The following discussion covers the most commonly employed DOTA peptides in clinical practice: 68Ga-DOTA-TOC, 68Ga-DOTA-NOC and 68Ga-DOTA-TATE.
68Ga-DOTA-TOC in GEP NET
The first 68Ga-DOTA peptide to be used in patients with NET was 68Ga-DOTA-TOC. Several studies showed a high tumour to non-tumour contrast and a higher sensitivity of 68Ga-DOTA-TOC PET/CT as compared to SRS [20, 21]. Hofmann et al. described a population of eight patients with pathologically proven NET (six with a GEP NET primary), and observed overall sensitivity for tumour detection with DOTA-TOC of 100% as compared to 85% of SRS [20]. The study with the largest patient population (84 patients with NET; 53 with a documented GEP primary) showed overall higher sensitivity (97%) for DOTA-TOC PET compared to CT (61%) and SRS (52%) for the detection of NET lesions, especially in patients with small tumours at the nodal or bone level [18]. The accuracy of 68Ga-DOTA-TOC for the detection of bone lesions was further investigated in detail in a recent study that compared PET data with conventional imaging findings and bone scintigraphy. In 51 patients with well-differentiated NET (35 with a GEP primary), PET with 68Ga-DOTA-TOC performed better than CT and bone scintigraphy for the early detection of secondary lesions in bones (sensitivity 97%, specificity 92%) [22].
68Ga-DOTA-NOC in GEP NET
68Ga-DOTA-NOC is also increasingly used in several centres in Europe and worldwide. DOTA-NOC shows good affinity not only for SST2 and SST5, but also (in contrast to DOTA-TOC) for SST3 [15]. Moreover, 68Ga-DOTA-NOC has been reported to have a more favourable dosimetry [23]. Similar to 68Ga-DOTA-TOC, 68Ga-DOTA-NOC has also been reported to show higher accuracy for the detection of NET lesions than both conventional imaging and SRS. In particular, 68Ga-DOTA-NOC shows good sensitivity for the visualization of small lesions, particularly at the nodal and bone levels [24], or in patients with an unusual anatomical location [25]. Fanti et al. reported that 68Ga-DOTA-NOC can be used for the evaluation of NET with uncommon presentations including tumours of the uterus, prostate, ovary, kidney, breast and ear, and paraganglioma [25].

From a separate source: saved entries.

-- ==== Sys2Proof/Laws/Only.lean ====
section
/-! SUPPORT. How `Only` is used: reading one field, composing, widening, and running along a fold. -/

namespace Sys2Proof.Machine

theorem Only.refl (fs : List Field) (s : State) : Only fs s s := by
  intro f _
  cases f <;> rfl

theorem Only.trans {fs : List Field} {s t u : State} (h : Only fs s t) (k : Only fs t u) : Only fs s u := by
  intro f hf
  have h1 := h f hf
  have h2 := k f hf
  cases f <;> exact Eq.trans h2 h1

theorem Only.mono {fs gs : List Field} {s t : State} (h : Only fs s t) (sub : ∀ f ∈ fs, f ∈ gs := by decide) : Only gs s t :=
  fun f hf => h f fun hm => hf (sub f hm)

theorem Only.foldl {α : Type} {fs : List Field} {g : State → α → State} (hg : ∀ s x, Only fs s (g s x)) :
    ∀ (xs : List α) (s : State), Only fs s (xs.foldl g s)
  | [], s => Only.refl fs s
  | x :: xs, s => (hg s x).trans (Only.foldl hg xs (g s x))

theorem Only.ite {fs : List Field} {s t u : State} {c : Prop} [Decidable c] (h : Only fs s t) (k : Only fs s u) :
    Only fs s (if c then t else u) := by
  split
  · exact h
  · exact k

theorem Only.now {fs : List Field} {s t : State} (h : Only fs s t) (hf : Field.now ∉ fs := by decide) : t.now = s.now := h .now hf
theorem Only.rate {fs : List Field} {s t : State} (h : Only fs s t) (hf : Field.rate ∉ fs := by decide) : t.rate = s.rate := h .rate hf
theorem Only.store {fs : List Field} {s t : State} (h : Only fs s t) (hf : Field.store ∉ fs := by decide) : t.store = s.store := h .store hf
theorem Only.links {fs : List Field} {s t : State} (h : Only fs s t) (hf : Field.links ∉ fs := by decide) : t.links = s.links := h .links hf
theorem Only.regs {fs : List Field} {s t : State} (h : Only fs s t) (hf : Field.regs ∉ fs := by decide) : t.regs = s.regs := h .regs hf
theorem Only.table {fs : List Field} {s t : State} (h : Only fs s t) (hf : Field.table ∉ fs := by decide) : t.table = s.table := h .table hf
theorem Only.sched {fs : List Field} {s t : State} (h : Only fs s t) (hf : Field.sched ∉ fs := by decide) : t.sched = s.sched := h .sched hf
theorem Only.figures {fs : List Field} {s t : State} (h : Only fs s t) (hf : Field.figures ∉ fs := by decide) : t.figures = s.figures := h .figures hf
theorem Only.generators {fs : List Field} {s t : State} (h : Only fs s t) (hf : Field.generators ∉ fs := by decide) : t.generators = s.generators := h .generators hf
theorem Only.shutters {fs : List Field} {s t : State} (h : Only fs s t) (hf : Field.shutters ∉ fs := by decide) : t.shutters = s.shutters := h .shutters hf
theorem Only.ports {fs : List Field} {s t : State} (h : Only fs s t) (hf : Field.ports ∉ fs := by decide) : t.ports = s.ports := h .ports hf
theorem Only.supply {fs : List Field} {s t : State} (h : Only fs s t) (hf : Field.supply ∉ fs := by decide) : t.supply = s.supply := h .supply hf
theorem Only.memory {fs : List Field} {s t : State} (h : Only fs s t) (hf : Field.memory ∉ fs := by decide) : t.memory = s.memory := h .memory hf
theorem Only.cue {fs : List Field} {s t : State} (h : Only fs s t) (hf : Field.cue ∉ fs := by decide) : t.cue = s.cue := h .cue hf
theorem Only.counters {fs : List Field} {s t : State} (h : Only fs s t) (hf : Field.counters ∉ fs := by decide) : t.counters = s.counters := h .counters hf
theorem Only.pending {fs : List Field} {s t : State} (h : Only fs s t) (hf : Field.pending ∉ fs := by decide) : t.pending = s.pending := h .pending hf

/-- Agreement in every field is equality. -/
theorem Only.eq {s t : State} (h : Only [] s t) : t = s := by
  have e : ∀ f : Field, f.same s t := fun f => h f (by simp)
  obtain ⟨⟩ := s
  obtain ⟨⟩ := t
  have := e .now; have := e .rate; have := e .store; have := e .links; have := e .regs; have := e .table; have := e .sched
  have := e .figures; have := e .generators; have := e .shutters; have := e .ports; have := e .supply; have := e .memory
  have := e .cue; have := e .counters; have := e .pending
  simp_all [Field.same]

end Sys2Proof.Machine
end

Since NET may often present as lesions with small dimensions and may arise virtually anywhere in the human body, the detection of the primary tumour site in patients with proven NET secondary lesions is challenging for the clinician. In fact morphological conventional imaging procedures and SRS often fail to identify the primary tumour site. In a population of 59 patients, 68Ga-DOTA-NOC PET/CT was able to detect of the primary tumour in 35 patients with cancer of unknown primary (CUP; in 32 of the 35, the primary was a GEP tumour), with an overall detection rate of 59% [26].

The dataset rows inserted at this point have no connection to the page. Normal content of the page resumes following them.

-- ==== Sys2Proof/WellFormed.lean ====
section
/-! DEFINITION. Which commands name a thing the part has: every index lies in the range that 00's table of indices gives it. A
command outside these ranges names nothing, and its meaning finds nothing to act on (log 3). -/

namespace Sys2Proof

/-- An output address of the part: ports 0..7, outputs 0..511 (00, Numbering). -/
def Addr.wf (a : Addr) : Bool := decide (a.port < 8) && decide (a.index < 512)

/-- The index of a command lies in the range of 00's table of indices. -/
def Instr.wf : Instr → Bool
  | .strokeTimerExpiry a | .restTimerExpiry a | .deferralLimitExpiry a | .reiterationDue a => a.wf
  | .holdoverTimerExpiry source => decide (source < 64)
  | .stepTimerExpiry player => decide (player < 8)
  | .phaseTimerExpiry tremulant => decide (tremulant < 8)
  | .stageTimerExpiry chamber => decide (chamber < 4)
  | .currentRising port | .currentFalling port | .detectTimerExpiry port | .offTimerExpiry port => decide (port < 8)
  | .powerOn _ _ _ | .byteArrival _ _ | .interByteTimerExpiry _ | .silenceTimerExpiry _ | .transmitEnd _
  | .fullResetTakesEffect _ | .keyChange _ | .stopChange _ | .tremulantTab _ | .registration _ | .transpose _ | .expression _
  | .go _ | .tempo _ | .specBegin _ | .specDivision _ | .specSource _ | .specStop _ | .specChamber _ | .specTremulant _
  | .specPort _ | .specFigure _ | .specCommit _ | .checkCompletion | .silence _ | .fullReset _ | .linkRelease _
  | .configure _ | .status _ | .countersRead _ | .countersReadAndClear _ | .queryOutput _ | .cueWrite _ | .cueRead _
  | .cueStart _ | .cueSuspend _ | .cueResume _ | .cueAbort _ | .figureStart _ | .figureStop _ | .figureSync _
  | .portRestore _ | .portDisable _ | .unknownKind _ | .supplyDropping | .supplyRising | .dwellTimerExpiry | .takeRecord
  | .waitTimerExpiry => true

end Sys2Proof
end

Of course, the introduction of a more sensitive imaging procedure (such as PET/CT with 68Ga-DOTA peptides), although very appealing for both researchers and clinicians, may not always have a direct impact on the clinical management of patients. In fact in most patients the detection of a higher number of metastatic lesions in comparison to morphological imaging or SRS is not followed by a change in the therapeutic approach. On the contrary, the detection of unsuspected metastatic spread or local relapse, the identification of the site of the occult primary tumour or the confirmation or exclusion of SSR expression on tumour cells are all conditions that can modify the therapeutic approach. The clinical impact of DOTA-NOC PET/CT was evaluated in a population of 90 NET patients (62 with a GEP primary) [27], and overall the PET/CT findings affected either stage classification or therapy modifications in half the patients. It is interesting to note that as a consequence of being a receptor-based tracer, the most frequent clinical setting in which PET provided an impact on management was the therapeutic approach (initiation/continuation of hot or cold somatostatin analogues, in 36 of the 90 patients) followed by surgical indication/exclusion. Less frequent impacts on management included the initiation of radiotherapy, further diagnostic investigation and liver transplantation [25].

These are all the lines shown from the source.